Jakarta (Tutur.co.id) – Rating game atau gim yang dikeluarkan Indonesia Game Rating System (IGRS) oleh Kementerian Komunikasi dan Digital (Komdigi) sempat membuat geger dunia gamers. Banyak yang menilainya sangat janggal.
Komdigi sendiri tampaknya mengakui jika ada kejanggalan dalam geger rating game itu. Hal itu juga disampaikan Wakil Menteri Komdigi Nezar Patria dalam sesi diskusi Tutur Economic Dialogue (TREND) 2026 di Hotel Le Meridien Jakarta pada Selasa 7 April 2026.
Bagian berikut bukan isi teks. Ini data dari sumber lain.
theorem addrBits_pair_suffix (hj : 2 * n ≤ j) :
    ((addrBits n m).map bitmap ++ (addrBits n sl).map bitmap ++ suffix)[j]? = suffix[j - 2 * n]? := by
  have hlen : ((addrBits n m).map bitmap ++ (addrBits n sl).map bitmap).length = 2 * n := by simp [two_mul]
  rw [List.getElem?_append_right (hlen.trans_le hj), hlen]

end AddressPair

theorem elroCodeword_length (m sl : BitVec 8) (st : Status) : (elroCodeword m sl st).length = 12 := by
  cases st <;> simp [elroCodeword, elroSuffix]

/-- The slot codes of ElroPollin: 5 master bits, 5 slave bits, the status pair (R133). -/
theorem elroCodeword_code (m sl : BitVec 8) (st : Status) {j : Nat} (hj : j < 12) :
    (elroCodeword m sl st)[j]?.map symbolCode = some (
      if j < 5 then (if m.getLsbD (4 - j) then 0 else 2)
      else if j < 10 then (if sl.getLsbD (9 - j) then 0 else 2)
      else if j = 10 then (if st = .on then 0 else 2)
      else (if st = .on then 2 else 0)) := by
  rw [elroCodeword]
  by_cases hmaster : j < 5
  · rw [if_pos hmaster, addrBits_pair_master m sl _ hmaster]
  by_cases hslave : j < 10
  · rw [if_neg hmaster, if_pos hslave, addrBits_pair_slave m sl _ (Nat.le_of_not_lt hmaster) hslave]
  rw [if_neg hmaster, if_neg hslave, addrBits_pair_suffix m sl _ (Nat.le_of_not_lt hslave)]
  obtain rfl | rfl : j = 10 ∨ j = 11 := by omega
  all_goals cases st <;> rfl

theorem darioCodeword_length (pattern : Status → Vector Symbol 8) (m sl : BitVec 8) (st : Status) :
    (darioCodeword pattern m sl st).length = 21 := by
  simp [darioCodeword]

theorem darioPattern_getElem (st : Status) {k : Nat} (hk : k < 8) :
    (darioPattern st)[k] = if st = .on then Config.darioOn ⟨k, hk⟩ else Config.darioOff ⟨k, hk⟩ := by
  cases st <;> simp [darioPattern]

/-- The slot codes of Dario: Zero, 6 master bits, 6 slave bits, the status pattern whatever it is (R143). -/
theorem darioCodeword_code (m sl : BitVec 8) (st : Status) {j : Nat} (hj : j < 21) :
    (darioCodeword darioPattern m sl st)[j]?.map symbolCode = some (
      if j = 0 then 0
      else if j < 7 then (if m.getLsbD (6 - j) then 0 else 2)
      else if j < 13 then (if sl.getLsbD (12 - j) then 0 else 2)
      else if h : j - 13 < 8 then symbolCode (if st = .on then Config.darioOn ⟨j - 13, h⟩ else Config.darioOff ⟨j - 13, h⟩)
      else 0) := by
  have hcons : darioCodeword darioPattern m sl st =
      .zero :: ((addrBits 6 m).map bitmap ++ (addrBits 6 sl).map bitmap ++ (darioPattern st).toList) := rfl
  rw [hcons]
  rcases j with _ | k
  · rfl
  rw [List.getElem?_cons_succ, if_neg k.succ_ne_zero]
  by_cases hmaster : k < 6
  · have hbit : 6 - (k + 1) = 6 - 1 - k := by omega
    rw [if_pos (Nat.succ_lt_succ hmaster), addrBits_pair_master m sl _ hmaster, hbit]
  by_cases hslave : k < 12
  · have hbit : 12 - (k + 1) = 2 * 6 - 1 - k := by omega
    rw [if_neg (by omega), if_pos (Nat.succ_lt_succ hslave),
      addrBits_pair_slave m sl _ (Nat.le_of_not_lt hmaster) hslave, hbit]
  have hpattern : k + 1 - 13 < 8 := by omega
  have hslot : k - 2 * 6 = k + 1 - 13 := by omega
  rw [if_neg (by omega), if_neg (by omega), dif_pos hpattern, addrBits_pair_suffix m sl _ (Nat.le_of_not_lt hslave), hslot,
    Vector.getElem?_toList, Vector.getElem?_eq_getElem hpattern, darioPattern_getElem st hpattern]
  rfl

/-! ## The statements -/

/-- Settles O24: the row's word, and the ends of `encFrame` over the ElroPollin codeword. -/
theorem encElroStoresItsCodewordOrRaises : Obligations.EncElroStoresItsCodewordOrRaises :=
  ⟨fun _ => decodeCommand_encElro, fun p st m sl s =>
    encFrame_ends_of_bound (exec_encElro p st m sl s) rfl rfl (elroCodeword_length m sl st) (by decide)
      fun _ => elroCodeword_code m sl st⟩

/-- Settles O27: the row's word, and the ends of `encFrame` over the Dario codeword. -/
theorem encDarioStoresItsCodewordOrRaises : Obligations.EncDarioStoresItsCodewordOrRaises :=
  ⟨fun _ => decodeCommand_encDario, fun p st m sl s =>
    encFrame_ends_of_bound (exec_encDario p st m sl s) rfl rfl (darioCodeword_length darioPattern m sl st) (by decide)
      fun _ => darioCodeword_code m sl st⟩

/-- Settles O28: the two rows' words, and the two ends of `encUndefFrame`. -/
theorem encUndefRaisesUnsupportedVendor : Obligations.EncUndefRaisesUnsupportedVendor := by
  refine ⟨fun _ => decodeCommand_encUndefLow, fun _ => decodeCommand_encUndefHigh, fun fam p st m sl s => ?_⟩
  have hlow := exec_encUndefLow fam p st m sl s
  have hhigh := exec_encUndefHigh fam p st m sl s
  refine ⟨fun hp => ?supported, fun hp => ?unsupported⟩
  case supported =>
    rw [encUndefFrame_supported fam hp] at hlow hhigh
    exact ⟨hlow, hhigh⟩
  case unsupported =>
    rw [encUndefFrame_unsupported fam hp] at hlow hhigh
    exact ⟨hlow, hhigh⟩

end Sys2Proof.Machine
end

section
/-! The host commands of 42_transmitter.md: NOP. -/

namespace Sys2Proof

/-- The row of NOP fixes OP alone (R103, R180). -/
theorem decodeCommand_nop {w : Word} (h : w &&& 0xF = 0x0) : decodeCommand w = .ok .nop := by
  have hop : w.extractLsb' 0 4 = 0 := extractLsb'_of_masked h rfl
  rw [decodeCommand, hop]
  rfl

end Sys2Proof

namespace Sys2Proof.Machine

@[simp] theorem exec_nop (s : State) : exec .nop s = .next s := rfl

/-- Settles O39: the row's word, and the state `exec` answers. -/
theorem nopHasNoEffect : Obligations.NopHasNoEffect :=
  ⟨fun _ => decodeCommand_nop, exec_nop⟩

end Sys2Proof.Machine
end

section
/-! What the turn of each agent does: one inversion of the meanings of instructions, and one of the turns. -/

namespace Sys2Proof.Machine

/-! ## The meaning of an instruction -/

/-- The primitives are run by `primStep` (R160). -/
theorem exec_of_primOf {i : Instr} {prim : Prim} (h : primOf i = some prim) (s : State) : exec i s = primStep prim s := by
  cases i <;> cases h <;> rfl

/-- The part of `StatusLegal` that speaks of ENCSTAT (R27, R96). -/
def EncStatusLegal (e : EncStatus) : Prop :=
  (e.err = .ok ∨ e.err = .unsupportedVendor ∨ e.err = .unsupportedProtocol ∨ e.err = .unsupportedAddress) ∧
  (e.err = .ok → e.val = 0) ∧ (e.which = true → e.err = .unsupportedAddress) ∧ (e.done = false → e.err = .ok)

/-- The part of `StatusLegal` that speaks of TXSTAT (R34, R96). -/
def TxStatusLegal (x : TxStatus) : Prop :=
  (x.err = .ok ∨ x.err = .unsupportedProtocol ∨ x.err = .lineWriteFailed ∨ x.err = .cancelled) ∧
  (x.err ≠ .unsupportedProtocol → x.val = 0)

theorem statusLegal_iff (s : State) : StatusLegal s ↔ EncStatusLegal s.encStat ∧ TxStatusLegal s.txStat := by
  simp only [StatusLegal, EncStatusLegal, TxStatusLegal, and_assoc]

/-- How an `ENC` ends: the same error in every state, or the same codeword for one configuration of the tables (R131). -/
inductive EncodeEnd (i : Instr) : Prop
  | raises (e : ErrCode) (which : Bool) (val : BitVec 8) (he : e ≠ .ok)
      (hlegal : EncStatusLegal { done := true, err := e, which := which, val := val })
      (hexec : ∀ s, exec i s = .next (raiseEnc e which val s))
  | stores (w : EncTables → List Symbol) (hexec : ∀ s, exec i s = .next (storeCodeword (w s.tables) s))

theorem encodeEnd_of_encFrame {i : Instr} {f : Family} {w : EncTables → List Symbol} {p : BitVec 4} {m sl : BitVec 8}
    (hexec : ∀ s, exec i s = .next (encFrame f (w s.tables) p m sl s)) : EncodeEnd i := by
  cases hp : protoSupported p with
  | false =>
    refine .raises .unsupportedProtocol false (p.zeroExtend 8) (by decide) (by simp [EncStatusLegal]) fun s => ?_
    rw [hexec s, encFrame, if_pos hp]
  | true =>
    cases hm : masterInTable f m with
    | false =>
      refine .raises .unsupportedAddress false m (by decide) (by simp [EncStatusLegal]) fun s => ?_
      simp [hexec, encFrame, hp, hm]
    | true =>
      cases hsl : slaveInTable f sl with
      | false =>
        refine .raises .unsupportedAddress true sl (by decide) (by simp [EncStatusLegal]) fun s => ?_
        simp [hexec, encFrame, hp, hm, hsl]
      | true => exact .stores w fun s => by simp [hexec, encFrame, hp, hm, hsl]

theorem encodeEnd_of_encUndefFrame {i : Instr} {fam p : BitVec 4} (hexec : ∀ s, exec i s = .next (encUndefFrame fam p s)) :
    EncodeEnd i := by
  cases hp : protoSupported p with
  | false =>
    refine .raises .unsupportedProtocol false (p.zeroExtend 8) (by decide) (by simp [EncStatusLegal]) fun s => ?_
    rw [hexec s, encUndefFrame, if_pos hp]
  | true =>
    refine .raises .unsupportedVendor false (fam.zeroExtend 8) (by decide) (by simp [EncStatusLegal]) fun s => ?_
    rw [hexec s, encUndefFrame, if_neg (by simp [hp])]

theorem encodeEnd {i : Instr} (hi : isEncode i = true) : EncodeEnd i := by
  cases i with
  | encElro p st m sl => exact encodeEnd_of_encFrame (w := fun _ => elroCodeword m sl st) (exec_encElro p st m sl)
  | encIt p st m sl => exact encodeEnd_of_encFrame (w := fun t => itCodeword (itTabOf t) m sl st) fun _ => rfl
  | encItPar p st m sl => exact encodeEnd_of_encFrame (w := fun t => itParCodeword (parMOf t) (parSOf t) m sl st) fun _ => rfl
  | encDario p st m sl => exact encodeEnd_of_encFrame (w := fun _ => darioCodeword darioPattern m sl st) (exec_encDario p st m sl)
  | encUndefLow fam p st m sl => exact encodeEnd_of_encUndefFrame (exec_encUndefLow fam p st m sl)
  | encUndefHigh fam p st m sl => exact encodeEnd_of_encUndefFrame (exec_encUndefHigh fam p st m sl)
  | _ => cases hi

/-- What NOP, TX, TXR and CANCEL do to the state they run in (R180 to R185). -/
inductive TransmitterEffect (s : State) : State → Prop
  | nothing : TransmitterEffect s s
  | hold {i : Instr} (hbusy : s.seqState ≠ .idle) (hi : heldLegal (some i) = true) : TransmitterEffect s (holdWrite i s)
  | reject {p : BitVec 4} (hidle : s.seqState = .idle) : TransmitterEffect s (rejectTx p s)
  | accept {p : BitVec 4} {n : BitVec 16} (hidle : s.seqState = .idle) (hp : protoSupported p = true)
      (hcw : s.cw.hasReserved = false) : TransmitterEffect s (acceptTx p n s)
  | cancel : TransmitterEffect s (requestCancel s)

/-- The fields that NOP, TX, TXR and CANCEL can write. -/
theorem TransmitterEffect.frame {s t : State} (h : TransmitterEffect s t) :
    t = { s with
      seqState := t.seqState, cancelPend := t.cancelPend, txStat := t.txStat, shadow := t.shadow, wrcnt := t.wrcnt
      held := t.held, trace := t.trace } := by
  cases h with
  | cancel => unfold requestCancel; split_ifs <;> rfl
  | _ => rfl

/-- What a host command does to the state it runs in. -/
inductive CommandEffect (s : State) : State → Prop
  | encode (c : Codeword) (e : EncStatus) (he : EncStatusLegal e) : CommandEffect s { s with cw := c, encStat := e }
  | transmitter {t : State} (h : TransmitterEffect s t) : CommandEffect s t

theorem transmitterEffect_of_startTx {i : Instr} {p : BitVec 4} {count : ProtocolRow → BitVec 16} {s t : State}
    (hi : heldLegal (some i) = true) (h : startTx i p count s = .next t) : TransmitterEffect s t := by
  rcases startTx_next h with ⟨hbusy, rfl⟩ | ⟨hidle, -, rfl⟩ | ⟨row, hidle, hrow, hcw, rfl⟩
  · exact .hold hbusy hi
  · exact .reject hidle
  · exact .accept hidle (by simp [protoSupported, hrow]) hcw

theorem transmitterEffect_of_exec {i : Instr} {s t : State} (hi : isCommand i = true) (hn : isEncode i = false)
    (h : exec i s = .next t) : TransmitterEffect s t := by
  cases i with
  | nop => cases h; exact .nothing
  | tx p => exact transmitterEffect_of_startTx rfl h
  | txr p n => exact transmitterEffect_of_startTx rfl h
  | cancel => cases h; exact .cancel
  | zero | one | float | sync => cases hi
  | _ => cases hn

theorem commandEffect_of_encode {i : Instr} {s t : State} (hi : isEncode i = true) (h : exec i s = .next t) :
    CommandEffect s t := by
  cases encodeEnd hi with
  | raises e which val he hlegal hexec =>
    cases (hexec s).symm.trans h
    exact .encode s.cw _ hlegal
  | stores w hexec =>
    cases (hexec s).symm.trans h
    exact .encode _ _ (by simp [EncStatusLegal])

/-- The inversion of the host commands' meanings. -/
theorem commandEffect_of_exec {i : Instr} {s t : State} (hi : isCommand i = true) (h : exec i s = .next t) :
    CommandEffect s t := by
  cases hn : isEncode i with
  | true => exact commandEffect_of_encode hn h
  | false => exact .transmitter (transmitterEffect_of_exec hi hn h)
“Jadi itu sebetulnya bisa disebut miskomunikasi karena rating yang dikeluarkan itu dari sudut pandang komdigi, jadi tidak diberikan IGRS dan soal rating system ini sebetulnya memang iya ada rating global ya dan kita juga bekerja sama dengan Steam untuk membuat rating system ini,” kata Nezar Patria.
Lebih lanjut Nezar mengatakan bahwa sebenarnya tidak ada maksud apa-apa dari rating game yang dikeluarkan Komdigi tersebut. Nezar juga menegaskan Komdigi siap bekerja sama dengan pihak manapun terkait rating game ini.
“Saya kira kita siap untuk berkolaborasi dengan acuan-acuan ataupun standar-standar global. Itu dulu yang bisa saya jawab ya,” pungkas Nezar Patria.